[EXERCISE OBJECTIVE]
Of the material below, only the lines from the line containing "s.grants := by cases p <;> rfl" down to the line containing "s.supply := by cases p <;> rfl" belong in the answer, written out exactly.

****************************************

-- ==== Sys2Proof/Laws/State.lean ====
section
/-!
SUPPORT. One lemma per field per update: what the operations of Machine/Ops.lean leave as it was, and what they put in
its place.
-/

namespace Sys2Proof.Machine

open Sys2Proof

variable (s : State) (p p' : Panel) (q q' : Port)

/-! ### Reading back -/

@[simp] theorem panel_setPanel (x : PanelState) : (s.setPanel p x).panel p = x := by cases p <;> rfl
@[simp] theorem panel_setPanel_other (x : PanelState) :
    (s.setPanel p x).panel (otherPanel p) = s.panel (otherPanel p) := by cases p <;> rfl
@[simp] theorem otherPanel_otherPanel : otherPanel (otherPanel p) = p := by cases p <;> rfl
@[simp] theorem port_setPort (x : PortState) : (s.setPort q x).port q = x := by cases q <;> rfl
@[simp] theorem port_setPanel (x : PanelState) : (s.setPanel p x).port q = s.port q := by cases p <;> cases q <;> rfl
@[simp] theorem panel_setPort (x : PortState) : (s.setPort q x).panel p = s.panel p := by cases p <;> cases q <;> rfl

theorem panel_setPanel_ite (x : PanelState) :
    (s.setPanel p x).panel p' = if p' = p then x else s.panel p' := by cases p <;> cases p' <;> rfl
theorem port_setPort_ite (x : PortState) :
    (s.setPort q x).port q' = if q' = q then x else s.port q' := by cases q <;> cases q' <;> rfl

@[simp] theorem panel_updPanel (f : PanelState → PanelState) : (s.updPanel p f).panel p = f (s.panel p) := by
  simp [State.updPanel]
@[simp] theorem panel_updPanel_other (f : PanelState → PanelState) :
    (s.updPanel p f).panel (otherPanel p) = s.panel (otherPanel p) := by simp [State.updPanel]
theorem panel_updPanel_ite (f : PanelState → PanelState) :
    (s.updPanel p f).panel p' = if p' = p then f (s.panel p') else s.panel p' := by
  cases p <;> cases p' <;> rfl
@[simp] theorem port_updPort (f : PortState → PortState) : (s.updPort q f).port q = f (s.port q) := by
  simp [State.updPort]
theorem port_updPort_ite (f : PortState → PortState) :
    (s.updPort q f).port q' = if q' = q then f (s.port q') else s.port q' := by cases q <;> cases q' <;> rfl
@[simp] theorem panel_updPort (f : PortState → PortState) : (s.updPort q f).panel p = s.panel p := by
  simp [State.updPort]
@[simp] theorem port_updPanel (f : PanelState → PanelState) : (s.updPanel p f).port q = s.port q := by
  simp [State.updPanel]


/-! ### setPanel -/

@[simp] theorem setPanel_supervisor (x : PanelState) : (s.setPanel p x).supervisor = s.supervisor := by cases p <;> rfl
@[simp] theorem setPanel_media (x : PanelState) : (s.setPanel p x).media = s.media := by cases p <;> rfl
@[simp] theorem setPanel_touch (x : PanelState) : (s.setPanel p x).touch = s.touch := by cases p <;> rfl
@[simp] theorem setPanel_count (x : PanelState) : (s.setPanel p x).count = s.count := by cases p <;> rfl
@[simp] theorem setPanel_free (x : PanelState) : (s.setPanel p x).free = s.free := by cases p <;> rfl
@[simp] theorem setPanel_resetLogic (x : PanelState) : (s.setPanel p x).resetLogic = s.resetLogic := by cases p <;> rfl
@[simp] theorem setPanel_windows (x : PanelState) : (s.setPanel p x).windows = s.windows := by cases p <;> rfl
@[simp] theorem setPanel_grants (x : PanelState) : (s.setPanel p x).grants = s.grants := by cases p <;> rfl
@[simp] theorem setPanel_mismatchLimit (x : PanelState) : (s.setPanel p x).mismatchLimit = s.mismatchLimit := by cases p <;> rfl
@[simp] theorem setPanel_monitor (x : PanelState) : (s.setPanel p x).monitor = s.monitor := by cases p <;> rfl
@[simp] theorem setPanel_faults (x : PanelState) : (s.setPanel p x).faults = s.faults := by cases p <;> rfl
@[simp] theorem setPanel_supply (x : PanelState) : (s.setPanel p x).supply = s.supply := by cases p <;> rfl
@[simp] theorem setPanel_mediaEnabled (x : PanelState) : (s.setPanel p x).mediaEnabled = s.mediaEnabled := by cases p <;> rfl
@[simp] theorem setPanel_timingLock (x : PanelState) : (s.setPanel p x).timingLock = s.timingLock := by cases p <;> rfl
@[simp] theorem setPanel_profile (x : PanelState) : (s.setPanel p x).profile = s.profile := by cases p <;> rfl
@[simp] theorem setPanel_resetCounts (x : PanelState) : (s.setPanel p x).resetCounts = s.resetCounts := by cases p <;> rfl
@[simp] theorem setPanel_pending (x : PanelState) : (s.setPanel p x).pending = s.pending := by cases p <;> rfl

****************************************

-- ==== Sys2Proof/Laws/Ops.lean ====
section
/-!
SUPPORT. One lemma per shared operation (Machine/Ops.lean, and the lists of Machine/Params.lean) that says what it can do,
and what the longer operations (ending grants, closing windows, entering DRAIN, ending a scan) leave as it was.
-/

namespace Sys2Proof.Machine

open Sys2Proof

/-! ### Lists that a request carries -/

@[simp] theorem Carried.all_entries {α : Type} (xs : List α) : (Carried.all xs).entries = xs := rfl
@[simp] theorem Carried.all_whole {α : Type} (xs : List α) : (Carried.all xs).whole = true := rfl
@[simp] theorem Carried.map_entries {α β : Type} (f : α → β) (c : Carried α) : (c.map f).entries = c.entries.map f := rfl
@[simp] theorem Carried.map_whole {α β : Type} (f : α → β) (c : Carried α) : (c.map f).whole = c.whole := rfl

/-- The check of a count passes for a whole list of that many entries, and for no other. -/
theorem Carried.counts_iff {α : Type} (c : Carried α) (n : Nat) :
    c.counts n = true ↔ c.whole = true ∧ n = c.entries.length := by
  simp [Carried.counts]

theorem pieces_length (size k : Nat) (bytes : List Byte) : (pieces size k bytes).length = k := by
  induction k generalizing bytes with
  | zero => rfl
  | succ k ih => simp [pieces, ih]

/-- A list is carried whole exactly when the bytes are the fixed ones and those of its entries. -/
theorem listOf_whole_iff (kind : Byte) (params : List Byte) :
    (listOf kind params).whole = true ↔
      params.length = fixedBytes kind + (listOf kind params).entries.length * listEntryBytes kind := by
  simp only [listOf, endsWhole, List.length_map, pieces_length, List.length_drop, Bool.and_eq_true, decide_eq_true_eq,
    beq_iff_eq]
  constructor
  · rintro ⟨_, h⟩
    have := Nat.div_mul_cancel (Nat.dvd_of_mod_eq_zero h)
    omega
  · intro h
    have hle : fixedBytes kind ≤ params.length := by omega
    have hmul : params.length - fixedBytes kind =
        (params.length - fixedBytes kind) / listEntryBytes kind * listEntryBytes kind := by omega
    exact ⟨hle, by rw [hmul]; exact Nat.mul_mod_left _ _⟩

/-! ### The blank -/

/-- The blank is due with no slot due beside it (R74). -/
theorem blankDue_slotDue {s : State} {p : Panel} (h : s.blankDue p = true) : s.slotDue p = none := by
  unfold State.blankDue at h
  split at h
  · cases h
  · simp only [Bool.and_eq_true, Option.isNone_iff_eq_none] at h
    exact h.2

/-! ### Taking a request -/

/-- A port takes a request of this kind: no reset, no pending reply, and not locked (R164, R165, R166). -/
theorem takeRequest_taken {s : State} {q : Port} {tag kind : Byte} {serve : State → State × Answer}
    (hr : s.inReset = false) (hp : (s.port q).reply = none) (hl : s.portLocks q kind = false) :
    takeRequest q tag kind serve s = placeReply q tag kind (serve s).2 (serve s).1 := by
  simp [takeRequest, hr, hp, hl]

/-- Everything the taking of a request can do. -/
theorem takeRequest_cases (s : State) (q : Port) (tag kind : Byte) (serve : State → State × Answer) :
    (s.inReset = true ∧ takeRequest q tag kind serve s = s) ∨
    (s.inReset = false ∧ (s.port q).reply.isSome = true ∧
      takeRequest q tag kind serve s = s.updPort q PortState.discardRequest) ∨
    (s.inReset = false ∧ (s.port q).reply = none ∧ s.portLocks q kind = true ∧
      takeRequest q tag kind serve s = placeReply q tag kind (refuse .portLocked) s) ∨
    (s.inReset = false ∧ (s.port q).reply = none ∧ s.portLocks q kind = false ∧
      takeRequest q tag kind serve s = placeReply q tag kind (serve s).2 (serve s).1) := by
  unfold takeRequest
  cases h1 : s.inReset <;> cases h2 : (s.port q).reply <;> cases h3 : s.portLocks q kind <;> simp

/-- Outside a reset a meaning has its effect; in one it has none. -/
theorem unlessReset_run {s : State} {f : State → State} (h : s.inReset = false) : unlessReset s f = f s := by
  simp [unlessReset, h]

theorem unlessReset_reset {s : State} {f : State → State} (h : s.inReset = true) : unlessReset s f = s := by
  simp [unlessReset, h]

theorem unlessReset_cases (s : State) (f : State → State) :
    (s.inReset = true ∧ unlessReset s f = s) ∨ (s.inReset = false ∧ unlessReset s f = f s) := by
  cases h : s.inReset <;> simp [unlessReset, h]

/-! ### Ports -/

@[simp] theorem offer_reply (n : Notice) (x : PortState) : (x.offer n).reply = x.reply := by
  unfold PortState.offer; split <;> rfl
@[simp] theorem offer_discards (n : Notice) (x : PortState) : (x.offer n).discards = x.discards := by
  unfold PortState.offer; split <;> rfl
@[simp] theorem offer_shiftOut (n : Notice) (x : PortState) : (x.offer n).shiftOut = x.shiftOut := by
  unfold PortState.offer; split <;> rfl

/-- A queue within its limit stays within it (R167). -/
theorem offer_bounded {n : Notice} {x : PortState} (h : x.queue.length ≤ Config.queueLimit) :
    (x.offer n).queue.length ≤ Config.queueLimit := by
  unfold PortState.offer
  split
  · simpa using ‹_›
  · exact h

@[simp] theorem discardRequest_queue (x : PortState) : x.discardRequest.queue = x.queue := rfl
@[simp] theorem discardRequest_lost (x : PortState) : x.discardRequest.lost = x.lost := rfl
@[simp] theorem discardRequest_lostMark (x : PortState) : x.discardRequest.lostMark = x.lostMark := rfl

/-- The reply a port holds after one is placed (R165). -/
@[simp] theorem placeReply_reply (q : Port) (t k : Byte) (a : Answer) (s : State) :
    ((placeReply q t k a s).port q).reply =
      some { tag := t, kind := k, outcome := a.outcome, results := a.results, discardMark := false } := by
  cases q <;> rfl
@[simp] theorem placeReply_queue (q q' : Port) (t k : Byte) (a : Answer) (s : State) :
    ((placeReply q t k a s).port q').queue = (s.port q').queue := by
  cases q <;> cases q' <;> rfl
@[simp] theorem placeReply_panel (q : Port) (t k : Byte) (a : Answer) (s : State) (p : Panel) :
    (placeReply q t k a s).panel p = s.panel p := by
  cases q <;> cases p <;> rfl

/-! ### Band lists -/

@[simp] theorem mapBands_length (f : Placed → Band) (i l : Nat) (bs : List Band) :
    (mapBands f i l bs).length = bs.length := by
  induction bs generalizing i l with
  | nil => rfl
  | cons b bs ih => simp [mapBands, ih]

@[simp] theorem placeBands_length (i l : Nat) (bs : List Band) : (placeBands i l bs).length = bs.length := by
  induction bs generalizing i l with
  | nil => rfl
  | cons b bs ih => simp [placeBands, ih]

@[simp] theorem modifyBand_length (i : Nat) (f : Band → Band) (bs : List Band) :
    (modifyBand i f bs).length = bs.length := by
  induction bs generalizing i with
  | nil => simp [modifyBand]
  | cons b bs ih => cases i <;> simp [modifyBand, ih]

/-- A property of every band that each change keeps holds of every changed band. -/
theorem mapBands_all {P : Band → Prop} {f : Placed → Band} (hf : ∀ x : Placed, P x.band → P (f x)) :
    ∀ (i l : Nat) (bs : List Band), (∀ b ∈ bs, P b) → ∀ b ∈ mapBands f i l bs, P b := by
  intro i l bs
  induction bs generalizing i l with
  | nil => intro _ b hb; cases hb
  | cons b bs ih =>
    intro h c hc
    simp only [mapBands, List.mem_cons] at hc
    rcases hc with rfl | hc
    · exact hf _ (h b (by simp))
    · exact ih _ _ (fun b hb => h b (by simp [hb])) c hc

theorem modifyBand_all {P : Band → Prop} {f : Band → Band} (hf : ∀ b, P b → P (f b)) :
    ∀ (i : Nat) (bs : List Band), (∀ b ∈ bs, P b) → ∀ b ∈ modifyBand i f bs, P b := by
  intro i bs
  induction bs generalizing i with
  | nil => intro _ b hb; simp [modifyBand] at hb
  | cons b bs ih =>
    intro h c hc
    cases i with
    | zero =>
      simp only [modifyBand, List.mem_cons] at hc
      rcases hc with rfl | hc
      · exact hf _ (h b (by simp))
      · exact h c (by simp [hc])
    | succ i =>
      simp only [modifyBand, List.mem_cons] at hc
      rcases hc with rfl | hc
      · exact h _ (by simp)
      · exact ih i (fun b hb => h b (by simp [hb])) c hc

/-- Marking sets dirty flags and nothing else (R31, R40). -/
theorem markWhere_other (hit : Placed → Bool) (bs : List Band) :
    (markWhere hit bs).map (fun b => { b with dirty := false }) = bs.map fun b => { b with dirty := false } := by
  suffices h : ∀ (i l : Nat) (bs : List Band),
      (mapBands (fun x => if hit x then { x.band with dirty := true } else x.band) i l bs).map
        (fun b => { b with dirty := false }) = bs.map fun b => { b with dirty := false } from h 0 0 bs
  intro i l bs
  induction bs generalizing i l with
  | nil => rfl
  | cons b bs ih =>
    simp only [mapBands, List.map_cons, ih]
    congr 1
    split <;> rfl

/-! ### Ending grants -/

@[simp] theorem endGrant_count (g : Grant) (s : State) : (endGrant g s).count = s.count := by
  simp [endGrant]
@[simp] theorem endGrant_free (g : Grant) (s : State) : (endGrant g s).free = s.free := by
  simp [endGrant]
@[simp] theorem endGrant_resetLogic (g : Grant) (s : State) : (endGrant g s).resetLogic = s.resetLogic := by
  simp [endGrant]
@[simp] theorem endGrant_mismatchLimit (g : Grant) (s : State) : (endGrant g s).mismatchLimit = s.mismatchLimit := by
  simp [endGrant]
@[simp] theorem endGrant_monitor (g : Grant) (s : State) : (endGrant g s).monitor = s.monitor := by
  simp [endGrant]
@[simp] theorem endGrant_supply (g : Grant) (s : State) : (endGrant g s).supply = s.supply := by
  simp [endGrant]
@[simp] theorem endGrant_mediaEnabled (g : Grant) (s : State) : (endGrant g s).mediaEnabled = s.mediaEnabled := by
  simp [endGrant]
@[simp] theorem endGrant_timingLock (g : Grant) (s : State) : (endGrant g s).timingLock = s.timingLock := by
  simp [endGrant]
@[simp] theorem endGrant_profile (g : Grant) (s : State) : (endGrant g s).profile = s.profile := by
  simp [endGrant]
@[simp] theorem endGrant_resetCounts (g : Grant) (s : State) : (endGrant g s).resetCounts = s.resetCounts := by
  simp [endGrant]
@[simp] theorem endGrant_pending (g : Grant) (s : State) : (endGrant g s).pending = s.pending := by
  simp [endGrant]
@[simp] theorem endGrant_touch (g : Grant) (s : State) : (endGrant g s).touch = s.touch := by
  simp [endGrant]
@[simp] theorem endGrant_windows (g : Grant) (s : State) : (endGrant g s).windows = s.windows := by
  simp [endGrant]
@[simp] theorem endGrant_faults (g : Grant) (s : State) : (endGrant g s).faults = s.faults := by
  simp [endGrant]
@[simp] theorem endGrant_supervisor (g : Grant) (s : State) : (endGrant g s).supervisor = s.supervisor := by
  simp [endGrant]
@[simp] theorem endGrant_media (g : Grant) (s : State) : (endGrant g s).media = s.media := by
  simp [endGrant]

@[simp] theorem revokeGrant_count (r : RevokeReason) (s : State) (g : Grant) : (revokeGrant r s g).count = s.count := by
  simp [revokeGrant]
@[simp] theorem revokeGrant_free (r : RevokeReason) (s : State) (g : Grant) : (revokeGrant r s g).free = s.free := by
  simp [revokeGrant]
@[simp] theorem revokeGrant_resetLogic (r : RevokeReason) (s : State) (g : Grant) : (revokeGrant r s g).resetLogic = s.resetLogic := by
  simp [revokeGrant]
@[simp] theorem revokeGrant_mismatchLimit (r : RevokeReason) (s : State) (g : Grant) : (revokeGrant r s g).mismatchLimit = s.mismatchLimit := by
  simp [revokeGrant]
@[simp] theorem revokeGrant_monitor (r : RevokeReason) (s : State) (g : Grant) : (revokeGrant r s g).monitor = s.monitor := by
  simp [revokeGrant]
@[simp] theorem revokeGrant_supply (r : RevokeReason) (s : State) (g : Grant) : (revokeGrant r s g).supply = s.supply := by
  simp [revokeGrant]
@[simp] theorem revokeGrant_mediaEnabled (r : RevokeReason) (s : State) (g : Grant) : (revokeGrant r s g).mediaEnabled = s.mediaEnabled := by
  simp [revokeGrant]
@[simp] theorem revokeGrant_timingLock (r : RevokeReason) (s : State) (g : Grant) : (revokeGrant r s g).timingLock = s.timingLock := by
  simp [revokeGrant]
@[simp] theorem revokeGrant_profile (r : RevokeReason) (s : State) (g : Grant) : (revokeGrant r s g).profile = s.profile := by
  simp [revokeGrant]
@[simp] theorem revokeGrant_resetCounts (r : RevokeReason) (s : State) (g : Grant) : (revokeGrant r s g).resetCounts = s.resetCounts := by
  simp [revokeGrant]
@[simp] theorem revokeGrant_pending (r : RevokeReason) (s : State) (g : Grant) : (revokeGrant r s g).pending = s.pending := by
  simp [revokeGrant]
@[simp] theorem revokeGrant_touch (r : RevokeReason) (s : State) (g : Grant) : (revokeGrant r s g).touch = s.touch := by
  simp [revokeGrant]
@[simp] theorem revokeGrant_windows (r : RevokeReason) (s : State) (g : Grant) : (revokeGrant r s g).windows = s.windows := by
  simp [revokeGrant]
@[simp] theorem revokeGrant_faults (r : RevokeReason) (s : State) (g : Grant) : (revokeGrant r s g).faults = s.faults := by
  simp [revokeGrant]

****************************************

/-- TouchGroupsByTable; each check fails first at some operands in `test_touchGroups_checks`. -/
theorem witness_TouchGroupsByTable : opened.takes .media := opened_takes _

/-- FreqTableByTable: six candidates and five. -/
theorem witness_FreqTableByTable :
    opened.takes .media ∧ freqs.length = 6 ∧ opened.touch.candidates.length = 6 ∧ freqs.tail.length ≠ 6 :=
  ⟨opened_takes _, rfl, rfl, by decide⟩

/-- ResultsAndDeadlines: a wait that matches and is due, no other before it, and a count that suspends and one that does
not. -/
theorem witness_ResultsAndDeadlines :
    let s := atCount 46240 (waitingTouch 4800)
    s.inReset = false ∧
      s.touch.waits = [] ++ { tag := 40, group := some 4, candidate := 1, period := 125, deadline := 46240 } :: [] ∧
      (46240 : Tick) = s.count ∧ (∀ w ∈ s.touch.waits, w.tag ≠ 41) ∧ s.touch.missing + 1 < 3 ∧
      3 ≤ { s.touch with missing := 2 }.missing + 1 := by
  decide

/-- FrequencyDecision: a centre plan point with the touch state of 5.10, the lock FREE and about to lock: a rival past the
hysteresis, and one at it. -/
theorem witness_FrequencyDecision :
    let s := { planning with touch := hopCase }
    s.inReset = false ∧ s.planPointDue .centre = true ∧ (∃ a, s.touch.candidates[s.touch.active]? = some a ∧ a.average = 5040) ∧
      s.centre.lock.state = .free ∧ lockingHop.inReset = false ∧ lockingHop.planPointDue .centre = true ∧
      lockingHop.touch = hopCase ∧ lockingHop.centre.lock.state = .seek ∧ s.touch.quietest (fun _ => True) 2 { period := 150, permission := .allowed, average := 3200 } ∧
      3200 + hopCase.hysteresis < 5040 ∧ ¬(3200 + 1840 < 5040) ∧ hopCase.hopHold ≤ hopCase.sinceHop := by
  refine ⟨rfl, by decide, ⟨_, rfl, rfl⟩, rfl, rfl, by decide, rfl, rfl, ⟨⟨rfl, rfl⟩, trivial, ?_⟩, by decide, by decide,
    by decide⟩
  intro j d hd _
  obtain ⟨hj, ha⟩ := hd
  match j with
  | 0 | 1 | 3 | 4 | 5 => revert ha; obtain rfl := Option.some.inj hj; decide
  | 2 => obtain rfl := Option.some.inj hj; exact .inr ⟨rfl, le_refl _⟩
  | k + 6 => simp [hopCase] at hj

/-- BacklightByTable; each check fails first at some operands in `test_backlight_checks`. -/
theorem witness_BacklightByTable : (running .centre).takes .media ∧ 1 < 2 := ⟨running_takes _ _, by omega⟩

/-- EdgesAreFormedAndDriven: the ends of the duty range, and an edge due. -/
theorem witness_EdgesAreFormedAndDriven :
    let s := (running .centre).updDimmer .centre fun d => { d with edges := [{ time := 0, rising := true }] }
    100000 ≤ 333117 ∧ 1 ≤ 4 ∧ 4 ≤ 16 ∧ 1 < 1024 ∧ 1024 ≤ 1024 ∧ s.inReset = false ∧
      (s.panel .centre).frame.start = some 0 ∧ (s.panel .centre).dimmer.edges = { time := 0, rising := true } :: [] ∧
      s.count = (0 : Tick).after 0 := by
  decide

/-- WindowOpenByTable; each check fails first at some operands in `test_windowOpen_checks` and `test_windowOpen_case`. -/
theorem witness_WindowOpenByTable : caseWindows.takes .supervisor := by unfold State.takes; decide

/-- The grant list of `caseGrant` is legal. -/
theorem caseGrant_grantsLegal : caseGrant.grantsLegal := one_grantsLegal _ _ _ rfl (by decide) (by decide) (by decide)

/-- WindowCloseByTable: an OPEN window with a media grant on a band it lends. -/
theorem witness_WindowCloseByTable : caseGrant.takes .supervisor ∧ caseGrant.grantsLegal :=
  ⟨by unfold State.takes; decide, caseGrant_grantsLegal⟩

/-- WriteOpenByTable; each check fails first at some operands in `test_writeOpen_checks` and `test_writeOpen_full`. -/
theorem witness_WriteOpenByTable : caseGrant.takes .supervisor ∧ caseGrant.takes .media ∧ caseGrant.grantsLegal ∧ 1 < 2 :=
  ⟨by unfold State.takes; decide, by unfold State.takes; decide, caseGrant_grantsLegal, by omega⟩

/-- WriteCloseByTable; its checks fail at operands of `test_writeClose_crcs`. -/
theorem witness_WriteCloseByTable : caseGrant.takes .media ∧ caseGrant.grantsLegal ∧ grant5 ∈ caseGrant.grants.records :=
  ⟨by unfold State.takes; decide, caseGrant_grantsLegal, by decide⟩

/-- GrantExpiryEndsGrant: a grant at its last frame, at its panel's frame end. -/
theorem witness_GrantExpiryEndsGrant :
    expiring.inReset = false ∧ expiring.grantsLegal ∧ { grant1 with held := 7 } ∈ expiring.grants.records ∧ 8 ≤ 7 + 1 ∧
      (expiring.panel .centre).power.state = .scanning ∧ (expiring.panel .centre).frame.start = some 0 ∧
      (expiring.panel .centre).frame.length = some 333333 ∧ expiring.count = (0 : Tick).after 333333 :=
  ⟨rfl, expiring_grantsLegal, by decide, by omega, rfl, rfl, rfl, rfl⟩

****************************************

[FINAL ANSWER]
@[simp] theorem setPanel_grants (x : PanelState) : (s.setPanel p x).grants = s.grants := by cases p <;> rfl
@[simp] theorem setPanel_mismatchLimit (x : PanelState) : (s.setPanel p x).mismatchLimit = s.mismatchLimit := by cases p <;> rfl
@[simp] theorem setPanel_monitor (x : PanelState) : (s.setPanel p x).monitor = s.monitor := by cases p <;> rfl
@[simp] theorem setPanel_faults (x : PanelState) : (s.setPanel p x).faults = s.faults := by cases p <;> rfl
@[simp] theorem setPanel_supply (x : PanelState) : (s.setPanel p x).supply = s.supply := by cases p <;> rfl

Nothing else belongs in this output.